_Assignment_. Wherever "table" turns up in a line of the entries below, that line counts. Say how many such lines there are, with no other words.

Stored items

-- ==== Sys2Proof/Safety.lean ====
section
/-! DEFINITION. The terms in which claims about runs are made: running, delivering events, the observable outputs (R9), the
invariant of every run from reset (R23), and the parse of a byte stream (R100). -/

namespace Sys2Proof.Machine

/-- `k` steps of the block. -/
def runFor (k : Nat) (s : State) : Result := Host.Core.run Sys2Proof.core k s

/-- The events `es` arrive before whatever is pending, and the block takes one step for each. -/
def deliver (es : List Event) (s : State) : Result := runFor es.length { s with inputs := es ++ s.inputs }

/-- The bytes `bs` are received one after another (a stream, 00_scope.md section 5.3). -/
def receive (bs : List Byte) (s : State) : Result := deliver (bs.map Event.rxByte) s

/-- The observable outputs of the block (R9). -/
structure Outputs where
  period : Reg 16
  chX : Reg 16
  chY : Reg 16
  actX : Reg 16
  actY : Reg 16
  state : RxState
  deriving DecidableEq, Repr

/-- What a claim about the block may observe of a state (R9, D29; entry 25). -/
def State.outputs (s : State) : Outputs := ⟨s.period, s.chX, s.chY, s.actX, s.actY, s.state⟩

/-- What holds in every state of a run from reset. R23 states it from `RXENABLE` on; the clauses about the time before make it
inductive. -/
structure Inv (s : State) : Prop where
  /-- The table's canonical form. -/
  tableOrdered : s.table.wf = true
  /-- Only entries `0 .. STEPS-1` are ever written; entry `STEPS` is unwritten (R23 e). -/
  tableBounded : ∀ p ∈ s.table, p.1 < s.cfg.steps.toNat
  /-- `BUILD` writes all of the entries or none (R70). -/
  tableWhole : s.table = [] ∨ s.table.writtenBelow s.cfg.steps.toNat = true
  /-- Before `RXENABLE` nothing has moved the receiver (R110). -/
  idleBeforeEnable : s.rxEn = false →
    s.state = .awaitingStart ∧ s.cmd = ⟨.unwritten, .unwritten, .unwritten, .unwritten⟩
  /-- R23 (a). -/
  initialisedAfterEnable : s.rxEn = true → s.initialised = true
  /-- R23 (d). -/
  markerHeld : s.state ≠ .awaitingStart → s.cmd.c0 = .written startMarker
  /-- R23 (b). -/
  indexXHeld : s.state = .awaitingY ∨ s.state = .awaitingEnd → ∃ x, s.cmd.c1 = .written x ∧ x.toNat ≤ maxIndex s.cfg
  /-- R23 (c). -/
  indexYHeld : s.state = .awaitingEnd → ∃ y, s.cmd.c2 = .written y ∧ y.toNat ≤ maxIndex s.cfg

/-- The next operation of `s` is the commit of one frame, `RX.END.COMMIT` or `MOVE`, and `x` and `y` are the indices of that very frame as
the receiver holds or will hold them: `cmd[1]` and `cmd[2]` (R97), or the clamped operands (R99). -/
def CommitsFrame (s : State) (x y : Byte) : Prop :=
  (∃ t, fetch s = .ok (.rxEndCommit, t) ∧ s.cmd.c1 = .written x ∧ s.cmd.c2 = .written y) ∨
  (∃ a b t, fetch s = .ok (.move a b, t) ∧ x = clamp s.cfg a ∧ y = clamp s.cfg b)

/-- The pair `(px, py)` is the crossed one, `(table[y], table[x])`, of one frame committed in the first `n` steps of the run from `s`, by
the table as it stands in `s`. -/
def PairOfOneFrame (s : State) (n : Nat) (px py : Reg 16) : Prop :=
  ∃ k u x y, k < n ∧ runFor k s = .next u ∧ CommitsFrame u x y ∧ x.toNat ≤ maxIndex s.cfg ∧ y.toNat ≤ maxIndex s.cfg ∧
    px = s.table.read y.toNat ∧ py = s.table.read x.toNat ∧ px ≠ .unwritten ∧ py ≠ .unwritten

/-- The parse of a stream that starts in `AwaitingStart` (R100): skip to the first start marker, take three bytes, keep the pair of
indices if the third is the end marker, and go on. It answers the index bytes of the last committed frame (`last` if there is
none) and the point at which the stream ends. -/
def parse (last : Option (Byte × Byte)) : List Byte → Option (Byte × Byte) × RxState
  | [] => (last, .awaitingStart)
  | b :: rest =>
    if b = startMarker then
      match rest with
      | [] => (last, .awaitingX)
      | [_] => (last, .awaitingY)
      | [_, _] => (last, .awaitingEnd)
      | x :: y :: e :: more => parse (if e = endMarker then some (x, y) else last) more
    else parse last rest

end Sys2Proof.Machine
end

_Solution for this problem_. 7